# Grading curve

Per [SIPA policy](https://bulletin.columbia.edu/sipa/academic-policies/grading-system-academic-progress/):

> Grades submitted for SIPA core courses must have an average GPA between 3.2 and 3.4, with the goal being 3.3. Courses with enrollments over 35 are also recommended to follow this rule.

In [1]:
MIN_AVG_GPA = 3.2
MAX_AVG_GPA = 3.4

This notebook shows the methodology by which the grade cutoffs are computed. **This methodology (and thus your estimated course grade) is subject to change.**

## Getting your estimated course grade

1. [Open {{lms_name}}.]({{lms_url}})
1. Go to `Grades`.
1. Get your `Total` percentage.
1. Jump to the [new cutoffs](#new-cutoffs).
1. Find the letter grade with the `min_score` that is closest to but still below your `Total` percentage.

## Load current scores

The scores below are the total scores based on everything that has grades released thus far across both sections. See the timestamp in the filename below to know when it was updated. The grade data is anonymous for [privacy reasons](https://www.registrar.columbia.edu/content/privacy-rights-ferpa).

In [2]:
import pandas as pd

path = "/Users/afeld/Downloads/2023-09-28T0111_Grades-INAFU6504_ALL_2023_3_-_Python_for_Public_Policy.csv"
grades = pd.read_csv(path, skiprows=[1, 2])

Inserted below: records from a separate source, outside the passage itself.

-- ==== Sys2Proof/Laws/KeptJobs.lean ====
section
/-! SUPPORT. The operations of windows, jobs, sequences, contexts, keys, ownership and the host port keep `State.kept`. -/

set_option maxRecDepth 4000
set_option linter.all false

namespace Sys2Proof.Machine

theorem State.makeShadowRoom_kept (s : State) (x : Window) (places : List (Nat × Nat)) :
    (State.makeShadowRoom s x places).kept = s.kept := by
  simp only [State.makeShadowRoom] <;>
    repeat' (first | with_reducible rfl | with_reducible assumption | with_reducible refine (foldl_fst_kept _ (fun s a => ?_) _ _).trans ?_ | with_reducible refine (foldl_kept _ (fun s a => ?_) _ _).trans ?_ | with_reducible refine ite_kept ?_ ?_ | with_reducible refine ite_eq_of ?_ ?_ | split | simp only [↓apply_ite State.kept, ite_self, ↓State.kept_mk, State.kept_eta, implies_true, ↓foldl_kept, ↓State.evictWay_kept])

theorem State.recallRange_kept (s : State) (lo hi sl : Nat) :
    (State.recallRange s lo hi sl).1.kept = s.kept := by
  simp only [State.recallRange] <;>
    repeat' (first | with_reducible rfl | with_reducible assumption | with_reducible refine (foldl_fst_kept _ (fun s a => ?_) _ _).trans ?_ | with_reducible refine (foldl_kept _ (fun s a => ?_) _ _).trans ?_ | with_reducible refine ite_kept ?_ ?_ | with_reducible refine ite_eq_of ?_ ?_ | split | simp only [↓apply_ite State.kept, ite_self, ↓State.kept_mk, State.kept_eta, implies_true, ↓foldl_kept, ↓apply_ite Prod.fst, ↓apply_ite Prod.snd, ↓State.enter_kept, ↓State.start_kept])

theorem State.recallRange_kept' {s : State} {lo hi sl : Nat} {t₁} {x₁} (hc : State.recallRange s lo hi sl = (t₁, x₁)) :
    t₁.kept = s.kept := by
  have e := State.recallRange_kept s lo hi sl
  rw [hc] at e
  exact e

theorem State.windowOpen_kept (s : State) (port : Nat) (r : TpReq) (b : Bound) (c : RwCtl) :
    (State.windowOpen s port r b c).kept = s.kept := by
  simp only [State.windowOpen] <;>
    repeat' (first | with_reducible rfl | with_reducible assumption | with_reducible refine (State.recallRange_kept' (by assumption)).trans ?_ | with_reducible refine (kept_of_eq (by assumption)).trans ?_ | with_reducible refine (kept_of_eq2 (by assumption)).trans ?_ | with_reducible refine ite_kept ?_ ?_ | with_reducible refine ite_eq_of ?_ ?_ | split | simp only [↓apply_ite State.kept, ite_self, ↓State.kept_mk, State.kept_eta, ↓apply_ite Prod.fst, ↓apply_ite Prod.snd, ↓State.armFence_kept, ↓State.count_kept, ↓State.denied_kept, ↓State.makeShadowRoom_kept, ↓State.recallRange_kept, ↓State.setWin_kept, ↓State.settle_kept, ↓State.tileRetry_kept, ↓State.tileRsp_kept])

theorem State.windowClose_kept (s : State) (port : Nat) (r : TpReq) (b : Bound) :
    (State.windowClose s port r b).kept = s.kept := by
  simp only [State.windowClose] <;>
    repeat' (first | with_reducible rfl | with_reducible assumption | with_reducible refine ite_kept ?_ ?_ | with_reducible refine ite_eq_of ?_ ?_ | split | simp only [↓apply_ite State.kept, ite_self, ↓State.kept_mk, State.kept_eta, ↓State.closeWindow_kept, ↓State.denied_kept, ↓State.tileRsp_kept])

theorem State.contribute_kept (s : State) (a sl : Nat) (fn : Option Nat) (merged : Option (Bool × List (BitVec 32))) (sec : Sector) (cnt : Nat) (bad : Bool) :
    (State.contribute s a sl fn merged sec cnt bad).1.kept = s.kept := by
  simp only [State.contribute] <;>
    repeat' (first | with_reducible rfl | with_reducible assumption | with_reducible refine ite_kept ?_ ?_ | with_reducible refine ite_eq_of ?_ ?_ | split | simp only [↓apply_ite State.kept, ite_self, ↓State.kept_mk, State.kept_eta, ↓apply_ite Prod.fst, ↓apply_ite Prod.snd, ↓State.closeWindow_kept, ↓State.denied_kept, ↓State.logDirty_kept, ↓State.note_kept, ↓State.retryNote_kept, ↓State.setWin_kept])

theorem State.contribute_kept' {s : State} {a sl : Nat} {fn : Option Nat} {merged : Option (Bool × List (BitVec 32))} {sec : Sector} {cnt : Nat} {bad : Bool} {t₁} {x₁} (hc : State.contribute s a sl fn merged sec cnt bad = (t₁, x₁)) :
    t₁.kept = s.kept := by
  have e := State.contribute_kept s a sl fn merged sec cnt bad
  rw [hc] at e
  exact e
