-- ==== Sys2Proof/Laws/KeptLinks.lean ====
section
/-! SUPPORT. The operations of the image, the regulator, the links, faults and recovery keep `State.kept`. -/

set_option maxRecDepth 4000
set_option linter.all false

namespace Sys2Proof.Machine

theorem State.heldTile_kept (s : State) (port : Nat) (r : TpReq) (serve : State → Bound → State) (h_serve : ∀ s a0, (serve s a0).kept = s.kept) :
    (State.heldTile s port r serve).kept = s.kept := by
  simp only [State.heldTile] <;>
    repeat' (first | with_reducible rfl | with_reducible assumption | with_reducible refine ite_kept ?_ ?_ | with_reducible refine ite_eq_of ?_ ?_ | split | simp only [↓apply_ite State.kept, ite_self, ↓State.kept_mk, State.kept_eta, ↓State.denied_kept, ↓State.tileRsp_kept, h_serve])

theorem State.serveHeld_kept (s : State) (h : HeldReq) :
    (State.serveHeld s h).kept = s.kept := by
  simp only [State.serveHeld] <;>
    repeat' (first | with_reducible rfl | with_reducible assumption | with_reducible refine (State.ctxCreate_kept' (by assumption)).trans ?_ | with_reducible refine (State.ctxLoad_kept' (by assumption)).trans ?_ | with_reducible refine (State.objCreate_kept' (by assumption)).trans ?_ | with_reducible refine (State.heldTile_kept _ _ _ _ (fun s a0 => ?_)).trans ?_ | with_reducible refine (kept_of_eq (by assumption)).trans ?_ | with_reducible refine (kept_of_eq2 (by assumption)).trans ?_ | with_reducible refine ite_kept ?_ ?_ | with_reducible refine ite_eq_of ?_ ?_ | split | simp only [↓apply_ite State.kept, ite_self, ↓State.kept_mk, State.kept_eta, implies_true, ↓apply_ite Prod.fst, ↓apply_ite Prod.snd, ↓State.ctxCmd_kept, ↓State.ctxCreate_kept, ↓State.ctxLoad_kept, ↓State.drainedRsp_kept, ↓State.heldTile_kept, ↓State.hostServe_kept, ↓State.kfenceArm_kept, ↓State.objCmd_kept, ↓State.objCreate_kept, ↓State.reportReq_kept, ↓State.serveAtomic_kept, ↓State.serveRead_kept, ↓State.serveReduce_kept, ↓State.serveSeq_kept, ↓State.serveWrite_kept, ↓State.setKey_kept, ↓State.submitDesc_kept, ↓State.tileSubmit_kept, ↓State.traceReq_kept, ↓State.usageReq_kept])

theorem State.letGo_kept (s : State) (h : HeldReq) :
    (State.letGo s h).kept = s.kept := by
  simp only [State.letGo] <;>
    repeat' (first | with_reducible rfl | with_reducible assumption | with_reducible refine ite_kept ?_ ?_ | with_reducible refine ite_eq_of ?_ ?_ | split | simp only [↓apply_ite State.kept, ite_self, ↓State.kept_mk, State.kept_eta, ↓State.serveHeld_kept])

theorem State.openGates_kept (s : State) :
    (State.openGates s).kept = s.kept := by
  simp only [State.openGates] <;>
    repeat' (first | with_reducible rfl | with_reducible assumption | with_reducible refine (foldl_fst_kept _ (fun s a => ?_) _ _).trans ?_ | with_reducible refine (foldl_kept _ (fun s a => ?_) _ _).trans ?_ | with_reducible refine ite_kept ?_ ?_ | with_reducible refine ite_eq_of ?_ ?_ | split | simp only [↓apply_ite State.kept, ite_self, ↓State.kept_mk, State.kept_eta, implies_true, ↓foldl_kept, ↓State.letGo_kept])

theorem State.heldLate_kept (s : State) (h : HeldReq) :
    (State.heldLate s h).kept = s.kept := by
  simp only [State.heldLate] <;>
    repeat' (first | with_reducible rfl | with_reducible assumption | with_reducible refine ite_kept ?_ ?_ | with_reducible refine ite_eq_of ?_ ?_ | split | simp only [↓apply_ite State.kept, ite_self, ↓State.kept_mk, State.kept_eta, ↓State.letGo_kept, ↓State.onReq_kept, ↓State.outcome_kept])

theorem State.jobLate_kept (s : State) (j : Job) :
    (State.jobLate s j).kept = s.kept := by
  simp only [State.jobLate] <;>
    repeat' (first | with_reducible rfl | with_reducible assumption | with_reducible refine ite_kept ?_ ?_ | with_reducible refine ite_eq_of ?_ ?_ | split | simp only [↓apply_ite State.kept, ite_self, ↓State.kept_mk, State.kept_eta, ↓State.outcome_kept, ↓State.setJob_kept])

theorem State.jobAges_kept (s : State) :
    (State.jobAges s).kept = s.kept := by
  simp only [State.jobAges] <;>
    repeat' (first | with_reducible rfl | with_reducible assumption | with_reducible refine (foldl_fst_kept _ (fun s a => ?_) _ _).trans ?_ | with_reducible refine (foldl_kept _ (fun s a => ?_) _ _).trans ?_ | with_reducible refine ite_kept ?_ ?_ | with_reducible refine ite_eq_of ?_ ?_ | split | simp only [↓apply_ite State.kept, ite_self, ↓State.kept_mk, State.kept_eta, implies_true, ↓foldl_kept, ↓State.jobLate_kept])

# exclude the test student built into CourseWorks
grades = grades[grades["Student"] != "Student, Test"]

# obfuscate whose score is whose
grades = grades[["Current Score"]]
grades = grades.sort_values("Current Score").reset_index(drop=True)

grades

Unnamed: 0,Current Score
0,2.22
1,6.67
2,50.16
3,53.33
4,53.57
...,...
62,100.00
63,100.00
64,100.00
65,100.00


### Distribution

In [3]:
import plotly.io as pio

# hack to remove Plotly MIME type that JupyterBook complains about
pio.renderers.default = "notebook_connected+pdf"

In [4]:
import plotly.express as px

fig = px.histogram(
    grades,
    x="Current Score",
    title="Distribution of the overall grades as a percentage, computed by CourseWorks",
    labels={"Current Score": "Current Score (percent)"},
)
fig.update_layout(yaxis_title_text="Number of students")
fig.show()

## Match to letter grades / GPAs

Creating the [grading notation table](https://bulletin.columbia.edu/sipa/academic-policies/grading-system-academic-progress/) in Pandas:

In [5]:
letter_grade_equivalents = pd.DataFrame(
    index=["A+", "A", "A-", "B+", "B", "B-", "C+", "C", "C-", "D", "F"],
    data={"gpa": [4.33, 4.00, 3.67, 3.33, 3.00, 2.67, 2.33, 2.00, 1.67, 1.00, 0.00]},
)
letter_grade_equivalents

Unnamed: 0,gpa
A+,4.33
A,4.0
A-,3.67
B+,3.33
B,3.0
B-,2.67
C+,2.33
C,2.0
C-,1.67
D,1.0


Assign starting minimum scores:

In [6]:
# based on https://stackoverflow.com/a/48109733/358804

desired_lower = 70.0  # typical C-
desired_upper = 100.0
actual_lower = letter_grade_equivalents.at["C-", "gpa"]
actual_upper = letter_grade_equivalents.at["A+", "gpa"]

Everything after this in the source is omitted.